_About this task_. Retype each line exactly as it stands, beginning at the first line of the material and finishing with the line that contains "(h = 0 ∨ h = 85".

□ □ □ □ □

/-- R167: split. `A` and `B` are each one channel of the colour of the tick's hue, chosen by the tests in the order of the
rule; one half of the chain shows `A` and the other `B`, and they change places every two hue cycles. The two never show
the same channel, and at no tick are both dark; one of them is dark at the hues 0, 85 and 170 only. -/
def Obligations.SplitHalvesShowDifferentChannels : Prop :=
  ∀ (c : Cfg) (t i : Nat) (h : Byte), c.animSel = .split → t < 2 ^ c.tickBits → i < c.pixels →
    h.toNat = (t % c.dSplit) * 255 / c.dSplit →
    let x := if c.convSel = .sec3 then hsv3 h 255 255 else hsv6 h 255 255
    ∃ A B : Sample,
      (x.b = 0 → A = ⟨0, x.r, 0, 0⟩ ∧ B = ⟨x.g, 0, 0, 0⟩) ∧
      (x.b ≠ 0 → x.r = 0 → A = ⟨x.g, 0, 0, 0⟩ ∧ B = ⟨0, 0, x.b, 0⟩) ∧
      (x.b ≠ 0 → x.r ≠ 0 → x.g = 0 ∧ A = ⟨0, 0, x.b, 0⟩ ∧ B = ⟨0, x.r, 0, 0⟩) ∧
      (t / (2 * c.dSplit) % 2 = 0 → color c t i = if i < c.pixels / 2 then A else B) ∧
      (t / (2 * c.dSplit) % 2 = 1 → color c t i = if i < c.pixels / 2 then B else A) ∧
      (A ≠ ⟨0, 0, 0, 0⟩ ∨ B ≠ ⟨0, 0, 0, 0⟩) ∧
      (h = 0 ∨ h = 85 ∨ h = 170 ↔ A = ⟨0, 0, 0, 0⟩ ∨ B = ⟨0, 0, 0, 0⟩) ∧
      (A.g = 0 ∨ B.g = 0) ∧ (A.r = 0 ∨ B.r = 0) ∧ (A.b = 0 ∨ B.b = 0)

/-- R168: the high-resolution rainbow. The sweep stands at `H = (t mod D) * 1530*P div D`, below `1530*P`; with
`H = 255*P*sec + 255*front + frac` the blending channel is 255 behind pixel `front`, the fraction at it and 0 ahead, taken
upward or downward by the sector table of R144. -/
def Obligations.HiresSweepsAlongTheChain : Prop :=
  ∀ (c : Cfg) (t i sec front frac : Nat), c.animSel = .hires → t < 2 ^ c.tickBits → i < c.pixels →
    (t % c.dHires) * (1530 * c.pixels) / c.dHires = 255 * c.pixels * sec + 255 * front + frac →
    front < c.pixels → frac < 255 →
    let up := if i < front then 255 else if i = front then frac else 0
    let x := color c t i
    let rgb := (x.r.toNat, x.g.toNat, x.b.toNat)
    sec ≤ 5 ∧ x.w = 0 ∧
    (sec = 0 → rgb = (255, up, 0)) ∧ (sec = 1 → rgb = (255 - up, 255, 0)) ∧ (sec = 2 → rgb = (0, 255, up)) ∧
    (sec = 3 → rgb = (0, 255 - up, 255)) ∧ (sec = 4 → rgb = (up, 0, 255)) ∧ (sec = 5 → rgb = (255, 0, 255 - up))

/-- R171: every strategy's colours repeat after its period. -/
def Obligations.StrategiesArePeriodic : Prop :=
  ∀ (c : Cfg) (t i : Nat), t + periodOf c < 2 ^ c.tickBits → i < c.pixels →
    color c (t + periodOf c) i = color c t i

/-- R170: a render is a pure function of tick and configuration: two ready machines with one configuration, whatever else
they hold, put the same cycles on the wire. -/
def Obligations.RenderingHasNoHiddenState : Prop :=
  ∀ (s1 s2 t1 t2 : State) (t p : Nat), s1.cfg = s2.cfg →
    exec (.renderFrame t p) s1 = .next t1 → exec (.renderFrame t p) s2 = .next t2 →
    ∃ ls, Emitted s1 t1 ls ∧ Emitted s2 t2 ls

/-- The symbol trace of a frame: 32 bit symbols a pixel, pixels ascending, green, red, blue, white, bit 7 first, and one
`LATCH`, no header, no count and no checksum; they follow the symbols of the wire so far, whatever that is (nothing, the `Z`
of `init`, earlier frames), unless it ends high, inside a bit cell (log entry 37). -/
def Obligations.FrameSymbolTrace : Prop :=
  ∀ (s : State) (t : Nat) (sofar : List WireSymbol), LinkReady s → WholeWords s → NoEarlyLatch s.cfg →
    (∀ r, s.wire.head? = some r → r.1 ≠ .high) → s.wire.symbols s.cfg = some sofar →
    ∃ u, exec (.renderFrame t s.cfg.pixels) s = .next u ∧
      u.wire.symbols s.cfg = some (sofar ++
        (List.range s.cfg.pixels).flatMap (fun i => (List.range 4).flatMap (fun j => (List.range 8).map (fun m =>
          if (sampleByte (color s.cfg t i) j).getLsbD (7 - m) then WireSymbol.b1 else WireSymbol.b0))) ++ [.latch])

/-- A configuration code, before the run, selects its strategy or its conversion, which is then what `Color`
computes, and changes nothing else; once the run has begun it is refused (the model's reading of "no runtime
reconfiguration", log entry 15). -/
def Obligations.ConfigurationCodesSelect : Prop :=
  (∀ s : State, s.seq = .init →
    exec .animChase s = .next { s with cfg := s.cfg.setAnim .chase } ∧
    exec .animHueBreath s = .next { s with cfg := s.cfg.setAnim .hueBreath } ∧
    exec .animHueRotate s = .next { s with cfg := s.cfg.setAnim .hueRotate } ∧
    exec .animSplit s = .next { s with cfg := s.cfg.setAnim .split } ∧
    exec .animHires s = .next { s with cfg := s.cfg.setAnim .hires } ∧
    exec .convSec3 s = .next { s with cfg := s.cfg.setConv .sec3 } ∧
    exec .convSec6 s = .next { s with cfg := s.cfg.setConv .sec6 }) ∧
  (∀ (s : State) (i : Instr), isConfigCode i = true → s.seq ≠ .init → exec i s = .refused .runtimeReconfiguration) ∧
  (∀ (c : Cfg) (a : AnimSel), (c.setAnim a).toRawCfg = { c.toRawCfg with animSel := a }) ∧
  (∀ (c : Cfg) (v : ConvSel), (c.setConv v).toRawCfg = { c.toRawCfg with convSel := v }) ∧
  (∀ (c : Cfg) (t i : Nat), t < 2 ^ c.tickBits → i < c.pixels →
    color (c.setAnim .chase) t i = colorChase c t i ∧
    color (c.setAnim .hueBreath) t i = colorBreath c t i ∧
    color (c.setAnim .hueRotate) t i = colorRotate c t i ∧
    color (c.setAnim .split) t i = colorSplit c t i ∧
    color (c.setAnim .hires) t i = colorHires c t i)

/-! ## Frame Driver -/

/-- R192: `delay(n)` holds the line low for exactly `n` cycles; `delay(0)` does nothing; all else but the chain's view is
unchanged. -/
def Obligations.DelayHoldsTheLineLow : Prop :=
  ∀ (n : Nat) (s : State), ∃ t, exec (.delay n) s = .next t ∧
    (s.dir = true → Emitted s t (List.replicate n .low)) ∧ t.wire.cycles = s.wire.cycles + n ∧
    (n = 0 → t = s) ∧ (1 ≤ n → t.pin = false) ∧
    t = { s with wire := t.wire, chain := t.chain, pin := t.pin }

/-- R194: `tickInc()` counts the tick modulo `2^TICK_BITS` and changes nothing else; the last value wraps to 0. -/
def Obligations.TickIncCountsAndWraps : Prop :=
  ∀ s : State, exec .tickInc s = .next { s with tick := (s.tick + 1) % 2 ^ s.cfg.tickBits } ∧
    (s.tick + 1 < 2 ^ s.cfg.tickBits → (s.tick + 1) % 2 ^ s.cfg.tickBits = s.tick + 1) ∧
    (s.tick + 1 = 2 ^ s.cfg.tickBits → (s.tick + 1) % 2 ^ s.cfg.tickBits = 0)

/-- R195: the run list of a frame, entry by entry. -/
def Obligations.FrameRunListEntries : Prop :=
  ∀ (c : Cfg) (t : Nat),
    (frameRuns c t).length = 101 * c.pixels + 2 ∧
    (∀ i j m, i < c.pixels → j < 4 → m < 8 →
      let k := 101 * i + 25 * j + 3 * (7 - m)
      (frameRuns c t)[k]? = some ⟨true, c.n1⟩ ∧
      (frameRuns c t)[k + 1]? = some ⟨(sampleByte (color c t i) j).getLsbD m, c.n2⟩ ∧
      (frameRuns c t)[k + 2]? = some ⟨false, c.n3⟩ ∧
      (frameRuns c t)[101 * i + 25 * j + 24]? = some ⟨false, c.gByte⟩ ∧
      (frameRuns c t)[101 * i + 100]? = some ⟨false, c.gPixel⟩) ∧
    (frameRuns c t)[101 * c.pixels]? = some ⟨false, c.nLatch⟩ ∧
    (frameRuns c t)[101 * c.pixels + 1]? = some ⟨false, c.nDelay⟩

/-- The levels and lengths the clock step reads off a run index are those of the run list, entry by entry. -/
def Obligations.RunCoordinatesMatchRunList : Prop :=
  ∀ (c : Cfg) (t k : Nat), k < frameRunCount c → (frameRuns c t)[k]? = some ⟨runLevel c t k, runLen c k⟩

/-- R28: the transient registers as functions of (CFG, TICK, SEQ), in every run of the pixel part of the frame. -/
def Obligations.TransientRegistersFollowThePosition : Prop :=
  ∀ (s : State) (i n : Nat), i < s.cfg.pixels →
    let c := color s.cfg s.tick i
    let colours := s.pix.toNat = i ∧ s.cg = c.g ∧ s.cr = c.r ∧ s.cb = c.b ∧ s.cw = c.w ∧ s.cnt = n
    (∀ j m q, j < 4 → m < 8 → q < 3 → s.seq = .run (101 * i + 25 * j + 3 * (7 - m) + q) n →
      colours ∧ s.shift = sampleByte c j ∧ s.bitn.toNat = m) ∧
    (∀ j, j < 4 → s.seq = .run (101 * i + 25 * j + 24) n → colours ∧ s.shift = sampleByte c j) ∧
    (s.seq = .run (101 * i + 100) n → colours)

/-- The clock step (R196). From `INIT` it is `init`, with the wire `Z`. In `RUN(k, n)` the wire shows the level of run `k`;
then either a cycle is counted, or the next run that takes time is entered, or, when none is left, the tick counts and the
next frame begins. `PIN` is the level of the new position, and nothing else changes but the chain's view and the model's
count of the bits sent since the last latch (log entry 21): the last cycle of a region 3 counts a bit, and that of the latch
run ends the count. -/
def Obligations.ClockStepFollowsTheRunList : Prop :=
  ∀ s : State, RunsAlone s →
    (s.seq = .init → ∃ t, exec .init s = .next t ∧ step s = .next t ∧ Emitted s t [.z]) ∧
    ∀ k n, s.seq = .run k n → isPosition s.cfg s.seq = true →
      ∃ t, step s = .next t ∧ Emitted s t [s.shows (runLevel s.cfg s.tick k)] ∧
        t.dir = s.dir ∧ t.ie = s.ie ∧ t.cfg = s.cfg ∧ t.ret = s.ret ∧ RunsAlone t ∧ PinFollowsRun t ∧
        (1 < n → t.seq = .run k (n - 1) ∧ t.tick = s.tick) ∧
        (n = 1 → ∀ k', k < k' → k' < frameRunCount s.cfg → 1 ≤ runLen s.cfg k' →
          (∀ j, k < j → j < k' → runLen s.cfg j = 0) → t.seq = .run k' (runLen s.cfg k') ∧ t.tick = s.tick) ∧
        (n = 1 → (∀ j, k < j → j < frameRunCount s.cfg → runLen s.cfg j = 0) →
          t.seq = .run 0 s.cfg.n1 ∧ t.tick = (s.tick + 1) % 2 ^ s.cfg.tickBits) ∧
        (let endsBit := ∃ i j m, i < s.cfg.pixels ∧ j < 4 ∧ m < 8 ∧ k = 101 * i + 25 * j + 3 * m + 2
         (1 < n → t.sent = s.sent) ∧ (n = 1 → endsBit → t.sent = s.sent + 1) ∧
         (n = 1 → k = 101 * s.cfg.pixels → t.sent = 0) ∧
         (¬ endsBit → k ≠ 101 * s.cfg.pixels → t.sent = s.sent))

□ □ □ □ □

_Task result_.
/-- R167: split. `A` and `B` are each one channel of the colour of the tick's hue, chosen by the tests in the order of the
rule; one half of the chain shows `A` and the other `B`, and they change places every two hue cycles. The two never show
the same channel, and at no tick are both dark; one of them is dark at the hues 0, 85 and 170 only. -/
def Obligations.SplitHalvesShowDifferentChannels : Prop :=
  ∀ (c : Cfg) (t i : Nat) (h : Byte), c.animSel = .split → t < 2 ^ c.tickBits → i < c.pixels →
    h.toNat = (t % c.dSplit) * 255 / c.dSplit →
    let x := if c.convSel = .sec3 then hsv3 h 255 255 else hsv6 h 255 255
    ∃ A B : Sample,
      (x.b = 0 → A = ⟨0, x.r, 0, 0⟩ ∧ B = ⟨x.g, 0, 0, 0⟩) ∧
      (x.b ≠ 0 → x.r = 0 → A = ⟨x.g, 0, 0, 0⟩ ∧ B = ⟨0, 0, x.b, 0⟩) ∧
      (x.b ≠ 0 → x.r ≠ 0 → x.g = 0 ∧ A = ⟨0, 0, x.b, 0⟩ ∧ B = ⟨0, x.r, 0, 0⟩) ∧
      (t / (2 * c.dSplit) % 2 = 0 → color c t i = if i < c.pixels / 2 then A else B) ∧
      (t / (2 * c.dSplit) % 2 = 1 → color c t i = if i < c.pixels / 2 then B else A) ∧
      (A ≠ ⟨0, 0, 0, 0⟩ ∨ B ≠ ⟨0, 0, 0, 0⟩) ∧
      (h = 0 ∨ h = 85 ∨ h = 170 ↔ A = ⟨0, 0, 0, 0⟩ ∨ B = ⟨0, 0, 0, 0⟩) ∧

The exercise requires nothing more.